I asked a harem member: Do you think he is a loving person?
She said: No, not in the way that I see love: I think that he cares for things, for people, for concepts. The way I see love is personal. He is not loving. In every loving person when he sees something wrong there comes a point where loving overcomes the problem and everybody grows. Keith’s method is a very black and white system of punishment. I don’t think he is loving. I don’t know what to call it. In his harem they call it compassionate. But what good is it to understand a person if you don’t accept them? No I don’t think he’s a loving person.
I asked: Would you say he’s a cruel person?
Harem member: Maybe I am biased because of my relationship with him. There are a lot of occasions where I would call his actions cruel. He would say things to me, attributing the wrong meanings of my beliefs or attributing wrong intentions of my actions – his misunderstanding – applied in the wrong way to make it appear as though something was wrong.

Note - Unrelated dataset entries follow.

/-- When an instruction of a packet runs inside the model: EMUSTOP0 halts before the packet, the loads come before the store (decision
D12, R141), and a discontinuity that does not load comes last. Two loads keep the order they have in the packet, which R146 leaves open
(log entry 61). -/
def phaseOf (i : Instr) : Nat :=
  if i == .emustop0 then 0
  else match (profile i).disc, (profile i).loads, (profile i).stores with
    | false, _, 0 => 1
    | true, _ + 1, _ => 2
    | false, _, _ + 1 => 3
    | true, 0, _ => 4

/-- The order of execution inside the model. -/
def arrange (is : List Instr) : List Instr := (List.range 5).flatMap fun k => is.filter fun i => phaseOf i == k

/-- RET.PROT leaves the working registers free (R254), also one that the mode of a store of its packet writes. -/
def scrambleLate (is : List Instr) (s : State) : State :=
  if is.contains .retProt && is.any (fun i => decide (0 < (profile i).stores)) && !s.pkt.halted then scrambleWork s else s

/-- Whether the signed result of a Dx sum does not fit, so that D.OV and D.OVNEG are unspecified after it (R453). -/
def overflows (i : Instr) (s : State) : Bool :=
  match i with
  | .addImm .d _ y imm => addOverflows (readD y s) (zext32 imm)
  | .addReg .d _ y x => addOverflows (readD y s) (readD x s)
  | .subImm .d _ y imm => subOverflows (readD y s) (zext32 imm)
  | .subReg .d _ y x =>
    match s.cfg.subOrder with
    | .yMinusX => subOverflows (readD y s) (readD x s)
    | .xMinusY => subOverflows (readD x s) (readD y s)
  | _ => false

/-- D.OV and D.OVNEG become free values. -/
def freeOverflow (s : State) : State :=
  spend 2 { s with cur := { s.cur with ests := { s.cur.ests with ov := drawBit 0 s, ovneg := drawBit 1 s } } }

/-- M.LUF and M.LVF become free values. -/
def freeFp (s : State) : State :=
  spend 2 { s with cur := { s.cur with ests := { s.cur.ests with luf := drawBit 0 s, lvf := drawBit 1 s } } }

/-- The sticky flags after a packet that also writes ESTS as a whole: those a sum that does not fit or a floating-point operation leaves
unspecified are free, the others hold what was written (R73, R453, R468, log entry 76). -/
def stickyLate (is : List Instr) (s : State) : State :=
  if is.any (fun i => (profile i).dests.contains .ests) && !s.pkt.halted then
    let s1 := if is.any fun i => overflows i s then freeOverflow s else s
    if is.any fun i => (profile i).dests.contains .fpFlags then freeFp s1 else s1
  else s

/-- The marker check of R509 to R511; a packet before which EMUSTOP0 halts is not executed yet. -/
def checkMarker (is : List Instr) (s : State) : State :=
  if is.contains .emustop0 && breakArmed s then s
  else match missingMarker s.cur.expect is with
    | some c => raise c s
    | none => s

/-- Execute a formed packet that ends at `fin`. -/
def runFormed (is : List Instr) (fin : Nat) (s : State) : Res State :=
  let s1 := checkMarker is s
  match packetRefusal is s with
  | some r => unlessFaulted s1 (.refused r)
  | none => andThen (execAll (arrange is) (openPacket fin s1)) fun t => closePacket (stickyLate is (scrambleLate is t))

/-- Execute the packet at the program counter (R13). `ecc` is the environment's double-bit error (R503). A packet that cannot be fetched
for a reason outside the contract stops the model, unless that error has been raised; a marker it may lack is not looked at
(log entry 35). -/
def runPacket (ecc : Bool) (s : State) : Res State :=
  let s0 := raiseIf ecc .eccDoubleBit (openStep s)
  if s.cur.pc.toNat % 2 = 1 then unlessFaulted s0 (.refused (.oddPc s.cur.pc.toNat))
  else match formPacket 8 s.cur.pc.toNat 0 s0 with
    | .next (.packet is fin) => runFormed is fin s0
    | .next f => .next (commit (failFormation f (checkMarker [] s0)))
    | .fault r => unlessFaulted s0 (.fault r)
    | .refused r => unlessFaulted s0 (.refused r)

end Sys2Proof.Machine
end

Keith is a dangerous guy in an unsuspecting way. I would not advise a woman to be in a relationship with him. I know he can be very charming in an intellectual way, but not in a romantic way. His way of living and treating women, what women get out of the relationship is not good. It is not good for a person to have to be “healed” in that way. I think he means to harm people. I think he is so radical in the way he has built his worldview, his ethics, his view of right and wrong. It is so black and white. It can be very hurtful to people around him.

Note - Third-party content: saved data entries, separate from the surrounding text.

-- ==== Sys2Proof/Machine/Interrupts.lean ====
section
/-! DEFINITION. The packet boundary: the environment's events, reset, the debugger, and which interrupt enters (60_exceptions.md). -/

namespace Sys2Proof.Machine

/-! ### Events of the environment -/

/-- NMI asserted (R520). -/
def latchNmi (s : State) : State :=
  { s with cur := { s.cur with nmiPending := true, ists := { s.cur.ists with nmif := true } } }

/-- RTINT asserted (R520): a latch holds one instance (R101). -/
def latchRtint (q : RtRequest) (s : State) : State :=
  { s with cur := { s.cur with
      rtintPending := some (s.cur.rtintPending.getD q)
      ists := { s.cur.ists with rtintf := true } } }

/-- INT asserted (R520). -/
def latchInt (q : IntRequest) (s : State) : State :=
  { s with cur := { s.cur with
      intPending := some (s.cur.intPending.getD q)
      ists := { s.cur.ists with intf := true } } }

/-- Another bus master, or the debugger (R582), writes a byte of memory (R142, decision D35). The byte counts as stored by the program
if it did before (R152, log entry 36). -/
def busWrite (a : Word) (v : Byte) (s : State) : State :=
  match regionOf s.cfg a with
  | none => s
  | some .peripheral => s
  | some _ => { s with cur := { s.cur with mem := s.cur.mem.put a.toNat v } }

/-- A debugger command changes the execution state, if a debugger is connected. -/
def dbgCommand (m : DebugMode) (s : State) : State :=
  if s.dbg.connected then { s with dbg := { s.dbg with mode := m } } else s

/-- The debugger moves the program counter. CURRSP follows it to the STACK of the code there, as R55 has it of every packet that executes.
R582 does not say what becomes of a marker still expected, as after a halt at an EMUSTOP0 in the first packet of a handler: `expect` stays,
so the packet at the new address is checked for it (log entry 55, DESIGN CHOICE). -/
def dbgMovePc (v : Word) (s : State) : State :=
  { s with cur := { s.cur with pc := v, ists := { s.cur.ists with currsp := stackAt s.cfg v s.cur.ists.currsp } } }

/-- The debugger writes a register: as it stands, or for a status register as software would. An odd program counter is not taken (R42,
log entry 55). -/
def dbgWriteReg (r : DebugReg) (v : Word) (s : State) : State :=
  match r with
  | .reg x => writeReg x v s
  | .pc => if v.toNat % 2 = 0 then dbgMovePc v s else s
  | .rpc => writeRpc v s
  | .status q => writeStatus q v s

/-- Whether the SSU lets a debug access through now (R165): to the byte of memory at `a`, or to a register of the CPU, which is at code of
the ZONE of its STACK (R562). -/
def debugAllowed (a : Option Word) (s : State) : Bool :=
  Config.ssuAllowsDebug s.free (zoneOf s.cfg (stackOf s.cfg (currLink s))) a

/-- The debugger accesses a register of the halted CPU (R582), or memory at any time (R142), if one is connected and the SSU allows it
(R165). Its reads change nothing. The security settings may change from one access to the next (log entry 55). -/
def dbgAccess (a : Option Word) (f : State → State) (s : State) : State :=
  if s.dbg.connected && (a.isSome || s.dbg.mode == .halt) then spend 1 (if debugAllowed a s then f s else s) else s

/-- A halt request (R582). One that meets the CPU already in the debug-halt state has no effect (log entry 55). -/
def requestHalt (s : State) : State :=
  if s.dbg.connected && s.dbg.mode != .halt then { s with dbg := { s.dbg with haltPending := true } } else s

/-- One event. `reset` and `eccDoubleBit` act on the whole step. The debugger can give a run or step command only from a halt (R583 to R586). -/
def applyEvent (e : Event) (s : State) : State :=
  match e with
  | .reset => s
  | .eccDoubleBit => s
  | .nmi => latchNmi s
  | .rtint v p => latchRtint ⟨v, p⟩ s
  | .int v p b => latchInt ⟨v, p, b⟩ s
  | .busWrite a v => busWrite a v s
  | .setIntsp v => { s with cur := { s.cur with ists := { s.cur.ists with intsp := v } } }
  | .setWarnPsp n => { s with cur := { s.cur with warnPsp := n } }
  | .setWarnRtisp n => { s with cur := { s.cur with warnRtisp := n } }
  | .setSecsp i v => { s with cur := { s.cur with secsp := s.cur.secsp.set i v } }
  | .dbgConnect on => { s with dbg := if on then { s.dbg with connected := true } else Debug.off }
  | .dbgHalt => requestHalt s
  | .dbgRun => if s.dbg.mode = .halt then dbgCommand .run s else s
  | .dbgFreeRun => if s.dbg.mode = .halt then dbgCommand .freeRun s else s
  | .dbgStep dint => if s.dbg.mode = .halt then dbgCommand (.singleStep dint) s else s
  | .dbgSyncRun => if s.dbg.mode = .halt then dbgCommand .waitSync s else s
  | .dbgSync => if s.dbg.mode = .waitSync then dbgCommand .run s else s
  | .dbgWrite r v => dbgAccess none (dbgWriteReg r v) s
  | .dbgWriteMem a v => dbgAccess (some a) (busWrite a v) s

/-- The events of the batch, in order. -/
def applyEvents (es : List Event) (s : State) : State :=
  match es with
  | [] => s
  | e :: es => applyEvents es (applyEvent e s)

/-- The batch of events that arrive before this step. -/
def nextBatch (s : State) : List Event := s.inputs.headD []

/-- The batch is consumed. In the FAULT state only reset has an effect (R500). -/
def deliver (s : State) : State :=
  let t := { s with inputs := s.inputs.tail }
  match s.cur.fault with
  | some _ => t
  | none => applyEvents (nextBatch s) t

/-- The state outside a packet: `pre` follows `cur`. -/
def settle (s : State) : State := { s with pre := s.cur, pkt := PacketCtx.empty }

/-! ### Reset (R600) -/

/-- Reset is ignored in the debug-halt state and in a single step without DINT (R582, R583); it leaves the FAULT state whatever the
debugger did before (R500, R600). -/
def resetHonoured (s : State) : Bool :=
  s.cur.fault.isSome || match s.dbg.mode with
  | .run => true
  | .freeRun => true
  | .singleStep dint => dint
  | .halt => false
  | .waitSync => false

/-- What the packet in flight at a reset would leave, where it would complete. A CPU in FAULT or idle has no packet in flight. -/
def inFlight (s : State) : Option State :=
  if s.cur.fault.isSome || s.cur.idle then none
  else match runPacket false s with
    | .next t => some t
    | .fault _ => none
    | .refused _ => none

/-- Memory at a reset. R600 leaves the effects of the packet in flight open; the model's choice (log entry 56, DESIGN CHOICE) is that its
store has landed whole or not at all, by a free bit that the packet itself has not drawn, and that memory is exactly as before the packet where that
packet would itself be refused or stop at an unmapped address. -/
def memAtReset (s : State) : Memory :=
  match inFlight s with
  | some t => if drawBit 0 t then t.cur.mem else s.cur.mem
  | none => s.cur.mem

/-- The draw counter after a reset: past every value that the packet in flight has drawn, and past the bit of `memAtReset`, so that no value
drawn after the reset is one that the packet may have left in memory (R600, log entry 56). -/
def freeAtReset (s : State) : Nat :=
  match inFlight s with
  | some t => t.free + 1
  | none => s.free + 1

/-- Reset: every piece of state takes its value of R110; memory stays (R600, R601). The packet cut short has reached no peripheral: the
model reports no read or write of it (R14, log entry 56). -/
def takeReset (s : State) : State :=
  let c := { Arch.reset s.cfg with mem := memAtReset s }
  { s with cur := c, pre := c, pkt := PacketCtx.empty, free := freeAtReset s }

/-! ### Which interrupt enters (R521 to R556) -/

/-- `blocked_by_pipeline` of R525: rows 2, 4, 5 and 6. -/
def blocked (c : Arch) : Bool := c.pending.isSome || c.expect != .none

/-- Whether the debug state lets interrupts in (R582, R583). -/
def servicesInterrupts (m : DebugMode) : Bool :=
  match m with
  | .run => true
  | .freeRun => true
  | .singleStep dint => dint
  | .halt => false
  | .waitSync => false

/-- `rtint_allowed` (R540). -/
def rtintAllowed (c : Arch) : Bool := c.ists.atomic == 0 && c.dsts.ints != .nmi

/-- `int_allowed` (R530). -/
def intAllowed (q : IntRequest) (c : Arch) : Bool :=
  (c.dsts.inte || q.supervisor) && c.ists.atomic == 0 && c.ists.currsp == c.ists.intsp
    && (c.dsts.ints == .main || c.dsts.ints == .int)

/-- What happens at a packet boundary (R521). -/
inductive Choice where
  | packet
  | nmi
  | rtint (q : RtRequest)
  | int (q : IntRequest)
  deriving DecidableEq, Repr

/-- An INT, if one is pending and allowed. -/
def chooseInt (c : Arch) : Choice :=
  match c.intPending with
  | some q => if intAllowed q c then .int q else .packet
  | none => .packet

/-- The boundary of R521: NMI over RTINT over INT. -/
def choose (c : Arch) : Choice :=
  if blocked c then .packet
  else if c.nmiPending && c.dsts.ints != .nmi then .nmi
  else match c.rtintPending with
    | some q => if rtintAllowed c then .rtint q else chooseInt c
    | none => chooseInt c

/-- The packet at the program counter, or nothing while idle (R295). -/
def runOrIdle (ecc : Bool) (s : State) : Res State := if s.cur.idle then .next (settle s) else runPacket ecc s

/-- Whether the packet at the program counter holds a software breakpoint that halts: a debug event goes before an interrupt (R584). -/
def stopsAtBreak (s : State) : Bool :=
  breakArmed s && !s.cur.idle && s.cur.pc.toNat % 2 == 0 && match formPacket 8 s.cur.pc.toNat 0 (openStep s) with
    | .next (.packet is _) => is.contains .emustop0
    | _ => false

/-- One boundary step of a running CPU. -/
def boundary (ecc : Bool) (s : State) : Res State :=
  if !servicesInterrupts s.dbg.mode || stopsAtBreak s then runOrIdle ecc s
  else match choose s.cur with
    | .nmi => andThen (enterRealtime true s.cfg.nmiVector 0 (openStep s)) fun t => .next (commit (rtispWarn t))
    | .rtint q => andThen (enterRealtime false q.vector q.prio (openStep s)) fun t => .next (commit (rtintLimits (rtispWarn t)))
    | .int q => andThen (enterInt q (openStep s)) fun t => .next (commit t)
    | .packet => runOrIdle ecc s

/-! ### The debugger (R580 to R587) -/

/-- A break event is honoured in the run state (R584), at an interrupt boundary, before any interrupt (R581), unless DBGM holds it
off (R63). A single step executes its packet first and ends in the debug-halt state anyway (R583), and a CPU that runs free ignores
the event (R585). -/
def haltNow (s : State) : Bool :=
  s.dbg.connected && s.dbg.haltPending && s.dbg.mode == .run && !blocked s.cur && Config.dbgmAllows s.cur.dsts.dbgm

/-- Enter the debug-halt state (R582); a debug halt ends an IDLE (R295). -/
def enterHalt (s : State) : State :=
  settle { s with dbg := { s.dbg with mode := .halt, haltPending := false }, cur := { s.cur with idle := false } }

/-- A single step runs from one interrupt boundary to the next (R583), and back in the debug-halt state no IDLE is in force, as at any
debug halt (R295, log entry 55). A faulting step ends in the FAULT state instead (R500). -/
def afterStep (s : State) : State :=
  match s.dbg.mode with
  | .singleStep _ => if s.cur.fault.isSome || blocked s.cur then s else enterHalt s
  | .run => s
  | .freeRun => s
  | .halt => s
  | .waitSync => s

/-- A step of a CPU that is neither in the FAULT state nor being reset. -/
def runStep (ecc : Bool) (s : State) : Res State :=
  match s.dbg.mode with
  | .halt => .next (settle s)
  | .waitSync => .next (settle s)
  | _ => if haltNow s then .next (enterHalt s) else andThen (boundary ecc s) fun t => .next (afterStep t)

/-- A step after the events of `es` have arrived (R13, R521, R600). A configuration the spec rules out is refused (R602). A reset that
arrives with a halt request is taken first, and the CPU halts at RESET_PC (R584, R600, log entry 56). -/
def stepAfter (es : List Event) (s : State) : Res State :=
  if !s.cfg.wf then .refused .configuration
  else if es.contains .reset && resetHonoured s then .next (takeReset s)
  else if s.cur.fault.isSome then .next (settle s)
  else runStep (es.contains .eccDoubleBit) s

end Sys2Proof.Machine
end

Of course none of the black and white rules apply to himself: those very punishing, very cause and effect punishment apply to other people, not him.
Other people might have to spend years in their room like Daniela to make things right, or like Ivy might have to grow their hair long, do any kind of activities to pay for their supposed offense – even if they are ridiculous in the extreme.
But none of this applies to him. That is why it is very unhealthy for someone to associate with him: he is someone who does not see himself like any other person.
He is above you and that is – in his hands – since he is cruel and not loving a recipe for disaster.